Opinion

Building up the programs trumps building a building so far

Three snippets of wisdom come to mind when we think about the Hanford Reach Interpretive Center. One is: Hindsight is 20/20. The second: Beauty is only skin deep. And lastly: The best is yet to come.

The vision for the interpretive center has been clouded the past 10 years. While the idea was solid -- and still is -- progress has been stalled on a couple of fronts.

In our minds, the biggest setback was the time and momentum that was lost when the original site on Columbia Point didn't work out.

In short, much of the past 10 years has been spent on trying to get a building in place. Which makes sense ... sort of. After all, that is standard operating procedure for projects like this.

But, as Richland Public Facilities Board President Fred Raab told the Tri-City Herald editorial board this week, if they could take a do-over they would have developed the programs and enthusiasm first, then worried about the building.

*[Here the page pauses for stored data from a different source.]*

/-- An increment of the pointer behind comes one nearer. -/
theorem dist_ptrSucc_right {aw : Fin 16} {a b : Ptr} (ha : inRange aw a = true) (hb : inRange aw b = true) (h : b ≠ a) :
    dist aw a (ptrSucc aw b) + 1 = dist aw a b := by
  obtain ⟨d, hd⟩ := Nat.exists_eq_add_of_le (one_le_dist ha hb h.symm)
  have hlt : dist aw a b < ptrModulus aw := dist_lt ..
  have e : a = ptrAdd aw (ptrSucc aw b) d := by
    rw [ptrSucc_eq_ptrAdd, ptrAdd_ptrAdd, ← hd, ptrAdd_dist ha hb]
  have hd' : dist aw a (ptrSucc aw b) = d := by
    rw [e]
    exact dist_ptrAdd_of_lt _ (by omega)
  omega

/-- The read pointer ends between where it is and `wptr`. -/
theorem Fifo.Inv.calmHead_between (h : x.Inv) :
    inRange x.aw x.calmHead = true ∧ x.pos x.rhead ≤ x.pos x.calmHead ∧ x.pos x.calmHead ≤ x.pos x.wptr := by
  have hr := h.range
  have ho := h.ordered
  have hw : x.pos x.rhead ≤ x.pos x.wpub := ho.rhead_le.trans ho.wqb_le
  unfold Fifo.calmHead
  split
  · obtain ⟨hq, hmn, hn⟩ := ho.pend ‹_›
    exact ⟨by simp [hr], hw.trans ((ho.wpub_le_mark hq).trans hmn), hn⟩
  · split
    · have hq : x.flReq ≠ x.flAck := fun e => ‹x.fr ≠ x.flReq› (ho.fr_eq.trans e.symm)
      have hfa : x.fa = x.flAck := ho.phase.resolve_left hq
      exact ⟨by simp [hr], ho.rhead_le_mark hq, ho.mark_le fun e => hq (e.trans hfa)⟩
    · split
      · obtain ⟨-, hlt, hle, -⟩ := ho.draining ‹_›
        exact ⟨by simp [hr], hlt.le, hle⟩
      · exact ⟨by simp [hr], le_rfl, hw.trans ho.wpub_le⟩

theorem Fifo.Inv.writeDebt_le (h : x.Inv) : x.writeDebt ≤ 2 * x.capacity + 1 := by
  have hr := h.range
  have hd := Fifo.dist_eq_pos_sub hr (by simp [hr]) (by simp [hr]) h.ordered.wpub_le
  have hle := h.wptr_le
  have hb := Bool.toNat_le (x.wqb != x.wpub)
  rw [Fifo.writeDebt]
  omega

theorem Fifo.Inv.readDebt_le (h : x.Inv) : x.readDebt ≤ 2 * x.capacity + 1 := by
  have hr := h.range
  obtain ⟨hc, hlow, hhigh⟩ := h.calmHead_between
  have hd := Fifo.dist_eq_pos_sub hr hc (by simp [hr]) (h.ordered.rpub_le.trans hlow)
  have hle := h.wptr_le
  have hb := Bool.toNat_le (x.rqb != x.rpub)
  rw [Fifo.readDebt]
  omega

theorem Fifo.flushDebt_le (x : Fifo) : x.flushDebt ≤ 4 := by
  have hp := Bool.toNat_le x.flPend
  have ha := Bool.toNat_le (x.fa != x.flAck)
  rw [Fifo.flushDebt]
  split <;> omega

theorem Fifo.Inv.debt_le (h : x.Inv) : x.debt ≤ 4 * x.capacity + 6 := by
  have hw := h.writeDebt_le
  have hr := h.readDebt_le
  have hf := x.flushDebt_le
  rw [Fifo.debt]
  omega

theorem Fifo.Inv.debt_wPub (h : x.Inv) (hne : x.wpub ≠ x.lim) : x.wPub.debt < x.debt := by
  have hr := h.range
  have hlt := (h.wpub_lt_lim hne).trans_le h.ordered.lim_le
  have hd := dist_ptrSucc_right (aw := x.aw) (a := x.wptr) (b := x.wpub) (by simp [hr]) (by simp [hr])
    fun e => hlt.ne (congrArg x.pos e)
  have hb := Bool.toNat_le (x.wPub.wqb != x.wPub.wpub)
  have hw : x.wPub.writeDebt < x.writeDebt := by
    rw [Fifo.writeDebt, Fifo.writeDebt, Fifo.wPub_aw, Fifo.wPub_wptr, Fifo.wPub_wpub] at *
    omega
  exact Nat.add_lt_add_right (Nat.add_lt_add_right hw _) _

theorem Fifo.Inv.debt_rPub (h : x.Inv) (hne : x.rpub ≠ x.rhead) : x.rPub.debt < x.debt := by
  have hr := h.range
  obtain ⟨hc, hlow, -⟩ := h.calmHead_between
  have hlt := (h.rpub_lt_rhead hne).trans_le hlow
  have hd := dist_ptrSucc_right (aw := x.aw) hc (b := x.rpub) (by simp [hr]) fun e => hlt.ne (congrArg x.pos e)
  have hb := Bool.toNat_le (x.rPub.rqb != x.rPub.rpub)
  have hw : x.rPub.readDebt < x.readDebt := by
    have hh : x.rPub.calmHead = x.calmHead := rfl
    rw [Fifo.readDebt, Fifo.readDebt, hh, Fifo.rPub_aw, Fifo.rPub_rpub] at *
    omega
  exact Nat.add_lt_add_right (Nat.add_lt_add_left hw _) _

theorem Fifo.debt_syncR2W (hne : x.rqb ≠ x.rpub) : (x.syncR2W x.rpub.toNat).debt < x.debt := by
  have hw : (x.syncR2W x.rpub.toNat).readDebt < x.readDebt := by
    have hh : (x.syncR2W x.rpub.toNat).calmHead = x.calmHead := rfl
    have hb : (x.rqb != x.rpub) = true := bne_iff_ne.mpr hne
    simp [Fifo.readDebt, hh, hb, Fifo.syncR2W_rqb]
  exact Nat.add_lt_add_right (Nat.add_lt_add_left hw _) _

/-- Moves that end in the same place have the same read end to come. -/
theorem Fifo.calmHead_eq {y : Fifo} (h : y.calmed = x.calmed) : y.calmHead = x.calmHead := congrArg Fifo.rhead h

@[simp] theorem Fifo.advance_flAck (x : Fifo) : x.advance.flAck = x.flAck := by
  rcases x.advance_cases with ⟨-, e⟩ | ⟨-, e⟩ <;> rw [e]

@[simp] theorem Fifo.syncW2R_flAck (x : Fifo) (v : Nat) : (x.syncW2R v).flAck = x.flAck := by
  rcases x.syncW2R_cases v with ⟨-, e⟩ | ⟨-, e⟩ <;> simp [e]

@[simp] theorem Fifo.capture_flAck (x : Fifo) : x.capture.flAck = x.flReq := by
  rcases x.capture_cases with ⟨-, e⟩ | ⟨-, e⟩ <;> simp [e]

theorem Fifo.debt_syncW2R (hne : x.wqb ≠ x.wpub) : (x.syncW2R x.wpub.toNat).debt < x.debt := by
  have hw : (x.syncW2R x.wpub.toNat).writeDebt < x.writeDebt := by
    have hb : (x.wqb != x.wpub) = true := bne_iff_ne.mpr hne
    simp [Fifo.writeDebt, hb, Fifo.syncW2R_wqb]
  have hr : (x.syncW2R x.wpub.toNat).readDebt = x.readDebt := by
    simp [Fifo.readDebt, Fifo.rqb, Fifo.calmHead_eq (x.calmed_syncW2R _)]
  have hf : (x.syncW2R x.wpub.toNat).flushDebt = x.flushDebt := by simp [Fifo.flushDebt]
  rw [Fifo.debt, Fifo.debt, hr, hf]
  omega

They are, however, taking steps in that direction now.

Over spring break the Reach offered several activities for kids including a quilt project and a postcard project.

And the programs were well received.

Future plans include more educational opportunities for kids and adults.

The programs of the Reach are truly coming alive.

The seed of enthusiasm has been planted. We can already see it starting to grow.

And it's not just the editorial board that's hopeful for the new Reach plan.

The Reach has assembled an impressive -- and large -- group of players on its Community Support Project Team. These are people who are committed to making things happen in the Mid-Columbia.

They don't put their seal of approval on projects that are destined to fail, and once they weigh in, failure is not an option.

As far as the scaled-back building design goes, we think it's prudent both to live within your means and to get something going.

The new campus approach allows the project to move forward with the money they have.

True it won't be the $40+ million design they were hoping for. But in this case, it may well be what's on the inside that counts.

Lisa Toomey, the project's executive director, told us that, "(The building) will be something less extravagant, but more focused on the content."

Part of that content includes extended reach. It involves telling the stories Hanford, and CHREST, the Ice Age Flood trails and agriculture.

Again, we already can see that starting to play out --and it's exciting.

The one niggling question we can't ignore is, will the Reach be able to stay open once it gets open? That's a concern that apparently resonates with others as well.

Board Vice President Rick Jansons reassured us that the board is not going to sign off on any project -- big or small -- until their financial house is in order and they are confident of continued revenue.

Those numbers are already simmering and will be available soon.

In the meantime, the Reach administration has done an admirable job at building enthusiasm and programs in this community.

With or without their physical building, the Reach is becoming a visible presence in the Mid-Columbia.